2. Materials and Methods

2.1. Data Collection and Preprocessing

We downloaded three AD relevant datasets from Gene Expression Omnibus (http://www.ncbi.nlm.nih.gov/geo/): GSE29676, GSE39087, and GSE5281. GSE29676 consists of serum samples from 50 AD cases, 40 healthy samples, 30 breast cancer (BC) cases, and 29 Parkinson’s disease cases. The data were generated by Invitrogen ProtoArray v5.0 protein platform including 9486 unique human protein antigens (dataset feature pool) [15], to which specific proteins will bind when the sample solution is loaded. GSE39087 is also a human serum protein microarray dataset generated by the same platform as GSE29676 and contains 36 AD cases, 57 healthy samples, 48 Parkinson disease cases, 18 breast cancers, and 7 multiple scleroses [16]. GSE5281 is an RNA microarray dataset from brain tissues, with 87 AD cases and 74 healthy samples. Each sample was collected from different brain regions comprising entorhinal cortex (EC), hippocampus (HIP), medial temporal gyrus (MTG), posterior cingulate (PC), superior frontal gyrus (SFG), and primary visual cortex (PVC) [17].

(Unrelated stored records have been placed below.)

-- ==== Sys2Proof/Laws/Hierarchy.lean ====
section
/-! SUPPORT. What fill, hit, miss, a cached read and a cached write do to the hierarchy: each keeps the cache legal and
MemoryImage canonical, and without a spanning store each keeps the data view (10_state R37; 20_memory R79 to R87,
R100). -/
namespace Sys2Proof.Machine

/-! ## Caches that differ in counters and timestamps only -/

/-- Two caches of one geometry whose entries agree in everything but the timestamp. -/
structure Cache.Like (c d : Cache) : Prop where
  cfg      : d.cfg = c.cfg
  numLines : d.numLines = c.numLines
  ways     : d.ways = c.ways
  sets     : d.lines.length = c.lines.length
  slots    : ∀ i, (d.set i).length = (c.set i).length
  valid    : ∀ i k, (d.entry i k).valid = (c.entry i k).valid
  dirty    : ∀ i k, (d.entry i k).dirty = (c.entry i k).dirty
  tag      : ∀ i k, (d.entry i k).tag = (c.entry i k).tag
  block    : ∀ i k, (d.entry i k).block = (c.entry i k).block

theorem like_of_lines {c d : Cache} (h1 : d.cfg = c.cfg) (h2 : d.numLines = c.numLines) (h3 : d.ways = c.ways)
    (h4 : d.lines = c.lines) : c.Like d := by
  have hs : ∀ i, d.set i = c.set i := fun i => by simp [Cache.set, h4]
  have he : ∀ i k, d.entry i k = c.entry i k := fun i k => by simp [Cache.entry, hs]
  exact ⟨h1, h2, h3, by rw [h4], fun i => by rw [hs], fun i k => by rw [he], fun i k => by rw [he],
    fun i k => by rw [he], fun i k => by rw [he]⟩

theorem Cache.Like.trans {c d e : Cache} (h : c.Like d) (g : d.Like e) : c.Like e :=
  ⟨g.cfg.trans h.cfg, g.numLines.trans h.numLines, g.ways.trans h.ways, g.sets.trans h.sets,
    fun i => (g.slots i).trans (h.slots i), fun i k => (g.valid i k).trans (h.valid i k),
    fun i k => (g.dirty i k).trans (h.dirty i k), fun i k => (g.tag i k).trans (h.tag i k),
    fun i k => (g.block i k).trans (h.block i k)⟩

/-- A stamp changes a timestamp and the clock only (20_memory R77). -/
theorem like_stamp (c : Cache) (i k : Nat) : c.Like (c.stamp i k) := by
  refine ⟨rfl, rfl, rfl, by simp [Cache.stamp, Cache.updateEntry], set_length_stamp c i k, ?_, ?_, ?_, ?_⟩
  all_goals
    intro j l
    rw [entry_stamp]
    split
    · rename_i h
      obtain ⟨rfl, rfl, -⟩ := h
      rfl
    · rfl

theorem like_touch (c : Cache) (i k : Nat) : c.Like (c.touch i k) := by
  unfold Cache.touch
  split
  · exact like_stamp c i k
  · exact like_of_lines rfl rfl rfl rfl

/-- A hit changes a counter, a timestamp and the clock only. -/
theorem like_hit (y : Hierarchy) (i k : Nat) : y.cache.Like (y.hit i k).cache := by
  have h : y.cache.Like { y.cache with hits := y.cache.hits + 1 } := like_of_lines rfl rfl rfl rfl
  exact h.trans (like_touch _ i k)

theorem like_miss (y : Hierarchy) : y.cache.Like y.miss.cache := like_of_lines rfl rfl rfl rfl

namespace Cache.Like
variable {c d : Cache}

theorem blockAddr (h : c.Like d) (t : Word) (i : Nat) : d.blockAddr t i = c.blockAddr t i := by
  simp [Cache.blockAddr, h.cfg, h.numLines]

theorem index (h : c.Like d) (a : Nat) : d.index a = c.index a := by simp [Cache.index, h.cfg, h.numLines]
theorem offset (h : c.Like d) (a : Nat) : d.offset a = c.offset a := by simp [Cache.offset, h.cfg]
theorem tagOf (h : c.Like d) (a : Nat) : d.tag a = c.tag a := by simp [Cache.tag, h.cfg, h.numLines]

theorem legal {capacity : Nat} (h : c.Like d) (s : c.Slots capacity) : d.Slots capacity := by
  refine ⟨by rw [h.cfg]; exact s.legal, by rw [h.cfg, h.numLines]; exact s.numLines, by rw [h.cfg, h.ways]; exact s.ways,
    by rw [h.sets, h.numLines]; exact s.sets, ?_, ?_, ?_, ?_, ?_⟩
  · intro i hi
    rw [h.slots, h.ways]
    exact s.slots i (h.numLines ▸ hi)
  · intro i hi k hk
    rw [h.block, h.cfg]
    exact s.blocks i (h.numLines ▸ hi) k (h.ways ▸ hk)
  · intro i hi k hk l hl
    rw [h.valid, h.valid, h.tag, h.tag]
    exact s.distinct i (h.numLines ▸ hi) k (h.ways ▸ hk) l (h.ways ▸ hl)
  · intro hw i hi k hk
    rw [h.dirty]
    exact s.clean (h.cfg ▸ hw) i (h.numLines ▸ hi) k (h.ways ▸ hk)
  · intro i hi k hk
    rw [h.valid, h.tag, h.blockAddr, h.cfg]
    exact s.inMemory i (h.numLines ▸ hi) k (h.ways ▸ hk)

theorem lookup {capacity : Nat} (h : c.Like d) (s : c.Slots capacity) {i : Nat} (hi : i < c.numLines) (t : Word) :
    d.lookup i t = c.lookup i t := by
  cases hl : c.lookup i t with
  | none =>
    rw [lookup_none] at hl ⊢
    intro k hk
    rw [h.valid, h.tag]
    exact hl k (h.slots i ▸ hk)
  | some k =>
    obtain ⟨h1, h2, h3⟩ := lookup_some hl
    exact lookup_eq_some (h.legal s) (h.numLines ▸ hi) (by rw [h.ways, ← s.slots i hi]; exact h1)
      (by rw [h.valid]; exact h2) (by rw [h.tag]; exact h3)

/-- They have the same data view over one memory. -/
theorem view {capacity : Nat} (h : c.Like d) (s : c.Slots capacity) (m : Memory) (a : Nat) :
    cachedView d m a = cachedView c m a := by
  unfold cachedView Cache.holding
  rw [h.index, h.tagOf, h.lookup s (s.index_lt a)]
  cases c.lookup (c.index a) (c.tag a) with
  | none => rfl
  | some k => simp [h.block, h.offset]

end Cache.Like

/-! ## The data view slot by slot (20_memory R100) -/

theorem view_of_slot {c : Cache} {capacity : Nat} (s : c.Slots capacity) (m : Memory) {a k : Nat} (hk : k < c.ways)
    (hv : (c.entry (c.index a) k).valid = true) (ht : (c.entry (c.index a) k).tag = c.tag a) :
    cachedView c m a = (c.entry (c.index a) k).block.getD (c.offset a) 0 := by
  unfold cachedView Cache.holding
  rw [lookup_eq_some s (s.index_lt a) hk hv ht]
  rfl

theorem view_of_none {c : Cache} (m : Memory) {a : Nat} (h : c.lookup (c.index a) (c.tag a) = none) :
    cachedView c m a = m.read a := by
  unfold cachedView Cache.holding
  rw [h]
  rfl

theorem view_congr_mem (c : Cache) {m m' : Memory} {a : Nat} (h : m'.read a = m.read a) :
    cachedView c m' a = cachedView c m a := by
  unfold cachedView
  split
  · rfl
  · exact h

/-- Which addresses a block holds: those with its tag and index (20_memory R70, R72). -/
theorem in_block_iff {c : Cache} {capacity : Nat} (s : c.Slots capacity) (t : Word) {i a : Nat} (hi : i < c.numLines)
    (ha : a < 2 ^ 64) :
    (c.blockAddr t i ≤ a ∧ a < c.blockAddr t i + c.cfg.blockSize) ↔ c.index a = i ∧ c.tag a = t := by
  constructor
  · rintro ⟨h1, h2⟩
    obtain ⟨-, h4, h5⟩ := split_blockAddr s t hi (show a - c.blockAddr t i < c.cfg.blockSize by omega)
    rw [Nat.add_sub_cancel' h1] at h4 h5
    exact ⟨h4, h5⟩
  · rintro ⟨rfl, rfl⟩
    have := blockAddr_tag_index c ha
    have := s.offset_lt a
    omega

/-- Coherence slot by slot (`Cache.coherent`, Safety.lean). -/
theorem coherent_iff {c : Cache} {capacity : Nat} (s : c.Slots capacity) {m : Memory} :
    c.coherent m ↔ ∀ i < c.numLines, ∀ k < c.ways, (c.entry i k).valid = true → (c.entry i k).dirty = false →
      ∀ j < c.cfg.blockSize, (c.entry i k).block.getD j 0 = m.read (c.blockAddr (c.entry i k).tag i + j) := by
  constructor
  · intro h i hi k hk
    exact h i hi _ (mem_set_iff.2 ⟨k, by rw [s.slots i hi]; exact hk, rfl⟩)
  · intro h i hi e he
    obtain ⟨k, hk, rfl⟩ := mem_set_iff.1 he
    exact h i hi k (s.slots i hi ▸ hk)

theorem Cache.Like.coherent {c d : Cache} {capacity : Nat} (h : c.Like d) (s : c.Slots capacity) {m : Memory}
    (g : c.coherent m) : d.coherent m := by
  rw [coherent_iff (h.legal s)]
  intro i hi k hk
  rw [h.valid, h.dirty, h.block, h.tag, h.blockAddr, h.cfg]
  exact (coherent_iff s).1 g i (h.numLines ▸ hi) k (h.ways ▸ hk)

/-! ## One slot replaced -/

theorem entry_update {c : Cache} {capacity : Nat} (s : c.Slots capacity) {i k : Nat} (hi : i < c.numLines)
    (hk : k < c.ways) (f : CacheEntry → CacheEntry) (j l : Nat) :
    (c.updateEntry i k f).entry j l = if j = i ∧ l = k then f (c.entry i k) else c.entry j l := by
  rw [entry_updateEntry]
  simp [s.slots i hi, hk]

/-- A slot update keeps the cache legal when the new entry is legal in its place. -/
theorem slots_updateEntry {c : Cache} {capacity : Nat} (s : c.Slots capacity) {i k : Nat} (hi : i < c.numLines)
    (hk : k < c.ways) (f : CacheEntry → CacheEntry)
    (hb : (f (c.entry i k)).block.length = c.cfg.blockSize)
    (hd : c.cfg.write = .writeThrough → (f (c.entry i k)).dirty = false)
    (ht : (f (c.entry i k)).valid = true → ∀ l < c.ways, l ≠ k → (c.entry i l).valid = true →
      (c.entry i l).tag ≠ (f (c.entry i k)).tag)
    (hm : (f (c.entry i k)).valid = true → c.blockAddr (f (c.entry i k)).tag i + c.cfg.blockSize ≤ capacity) :
    (c.updateEntry i k f).Slots capacity := by
  have he := entry_update s hi hk f
  refine ⟨s.legal, s.numLines, s.ways, ?_, ?_, ?_, ?_, ?_, ?_⟩
  · simpa [Cache.updateEntry] using s.sets
  · intro j hj
    rw [set_length_updateEntry]
    exact s.slots j hj
  · intro j hj l hl
    rw [he]
    split
    · exact hb
    · exact s.blocks j hj l hl
  · intro j hj l hl l' hl' hne
    rw [he, he]
    by_cases h1 : j = i
    · subst h1
      by_cases h2 : l = k
      · subst h2
        have h3 : l' ≠ l := Ne.symm hne
        simp only [and_self, if_true, h3, and_false, if_false]
        exact fun hv hv' e => ht hv l' hl' h3 hv' e.symm
      · by_cases h3 : l' = k
        · subst h3
          simp only [and_self, if_true, h2, and_false, if_false]
          exact fun hv hv' => ht hv' l hl h2 hv
        · simp only [h2, h3, and_false, if_false]
          exact s.distinct j hj l hl l' hl' hne
    · simp only [h1, false_and, if_false]
      exact s.distinct j hj l hl l' hl' hne
  · intro hw j hj l hl
    rw [he]
    split
    · exact hd hw
    · exact s.clean hw j hj l hl
  · intro j hj l hl
    rw [he]
    split
    · rename_i h
      rw [h.1]
      exact hm
    · exact s.inMemory j hj l hl

/-! ## What an operation on the hierarchy keeps -/

/-- The hierarchy is legal: MemoryImage canonical and within the capacity, the cache legal (Safety.lean). -/
structure Hierarchy.Legal (y : Hierarchy) (capacity : Nat) : Prop where
  memory : memoryLegal capacity y.mem
  slots  : y.cache.Slots capacity

/-- The data view of a hierarchy (20_memory R100). -/
def Hierarchy.view (y : Hierarchy) (a : Nat) : Byte := cachedView y.cache y.mem a

theorem legal_writeBytes {capacity : Nat} {m : Memory} (h : memoryLegal capacity m) {a : Nat} {bs : List Byte}
    (hr : a + bs.length ≤ capacity) : memoryLegal capacity (m.writeBytes a bs) :=
  ⟨wf_writeBytes bs a h.1, writeBytes_below bs h.2 hr⟩

/-- Write-back of a victim writes its block if it is valid and dirty, counts it, and changes no entry
(20_memory R79). -/
theorem writeBackVictim_cache (y : Hierarchy) (i k : Nat) : y.cache.Like (y.writeBackVictim i k).cache := by
  unfold Hierarchy.writeBackVictim
  dsimp only
  split <;> exact like_of_lines rfl rfl rfl rfl

theorem writeBackVictim_entry (y : Hierarchy) (i k j l : Nat) :
    (y.writeBackVictim i k).cache.entry j l = y.cache.entry j l := by
  unfold Hierarchy.writeBackVictim
  dsimp only
  split <;> rfl

theorem writeBackVictim_mem (y : Hierarchy) (i k : Nat) :
    (y.writeBackVictim i k).mem =
      if (y.cache.entry i k).valid = true ∧ (y.cache.entry i k).dirty = true then
        y.mem.writeBytes (y.cache.blockAddr (y.cache.entry i k).tag i) (y.cache.entry i k).block
      else y.mem := by
  unfold Hierarchy.writeBackVictim
  simp only [Bool.and_eq_true]
  split <;> rfl

theorem writeBackVictim_legal {y : Hierarchy} {capacity : Nat} (h : y.Legal capacity) {i k : Nat}
    (hi : i < y.cache.numLines) (hk : k < y.cache.ways) : (y.writeBackVictim i k).Legal capacity := by
  refine ⟨?_, (writeBackVictim_cache y i k).legal h.slots⟩
  rw [writeBackVictim_mem]
  split
  · rename_i hv
    refine legal_writeBytes h.memory ?_
    rw [h.slots.blocks i hi k hk]
    exact h.slots.inMemory i hi k hk hv.1
  · exact h.memory

/-- What a fill does, slot by slot, for an address that missed (20_memory R79). -/
theorem countDraw_cache (y : Hierarchy) (i : Nat) : (y.countDraw i).cache = y.cache := by
  unfold Hierarchy.countDraw
  split <;> rfl

theorem countDraw_mem (y : Hierarchy) (i : Nat) : (y.countDraw i).mem = y.mem := by
  unfold Hierarchy.countDraw
  split <;> rfl

/-- The entry `install` writes (20_memory R79). -/
def Hierarchy.installed (y : Hierarchy) (a : Nat) : CacheEntry where
  valid     := true
  dirty     := false
  tag       := y.cache.tag a
  timestamp := y.cache.logicalClock
  block     := y.mem.readBytes (a - y.cache.offset a) y.cache.cfg.blockSize

theorem install_mem (y : Hierarchy) (a k : Nat) : (y.install a k).mem = y.mem := rfl
theorem install_cfg (y : Hierarchy) (a k : Nat) : (y.install a k).cache.cfg = y.cache.cfg := rfl
theorem install_numLines (y : Hierarchy) (a k : Nat) : (y.install a k).cache.numLines = y.cache.numLines := rfl
theorem install_ways (y : Hierarchy) (a k : Nat) : (y.install a k).cache.ways = y.cache.ways := rfl

theorem install_entry {y : Hierarchy} {capacity : Nat} (s : y.cache.Slots capacity) {k : Nat} (a : Nat)
    (hk : k < y.cache.ways) (j l : Nat) :
    (y.install a k).cache.entry j l =
      if j = y.cache.index a ∧ l = k then y.installed a else y.cache.entry j l := by
  have hi := s.index_lt a
  unfold Hierarchy.install
  dsimp only
  rw [entry_stamp, set_length_updateEntry, s.slots _ hi]
  simp only [hk, and_true]
  split
  · rw [entry_update s hi hk]
    simp [Hierarchy.installed]
  · rw [entry_update s hi hk, if_neg ‹_›]

theorem install_slots {y : Hierarchy} {capacity : Nat} (s : y.cache.Slots capacity) {a k : Nat} (ha : a < capacity)
    (hc : capacity ≤ 2 ^ 64) (hk : k < y.cache.ways)
    (hmiss : y.cache.lookup (y.cache.index a) (y.cache.tag a) = none) : (y.install a k).cache.Slots capacity := by
  have hi := s.index_lt a
  refine (like_stamp _ (y.cache.index a) k).legal (slots_updateEntry s hi hk _ ?_ ?_ ?_ ?_)
  · simp
  · simp
  · intro _ l hl _ hv
    exact lookup_none.1 hmiss l (by rw [s.slots _ hi]; exact hl) hv
  · intro _
    have h1 := block_in_memory s ha
    have h2 := blockAddr_tag_index y.cache (a := a) (by omega)
    dsimp only
    omega

/-- The slot `Fill(a)` takes. -/
theorem fill_slot (y : Hierarchy) (a : Nat) :
    (y.fill a).1 = y.cache.victim (y.cache.index a) (Config.randSlot y.draws) := rfl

The normalized expression data of GSE29676 and GSE39087 were downloaded directly, then expression values smaller than one were set as one, and 2-based logarithm transformation was conducted. To eliminate the potential bias caused by age and gender, the expression value was corrected using the following method. First, for each protein, a robust linear regression (rlm function in MASS [18] R package) was applied with the logarithm transformed expression value as the dependent variable and age and gender as the explanatory variables. Second, the sum of the intercept and residual was employed as the corrected expression value for that protein in each sample and used in subsequent analyses. For GSE5281, an age-gender-bias correction was also conducted on the normalized data before matching the probes with corresponding proteins. We used GSE29676 as the discovery dataset for biomarker identification and GSE39087 and GSE5281 as the two validation datasets. Only AD and Control subjects were included in any subsequent analysis.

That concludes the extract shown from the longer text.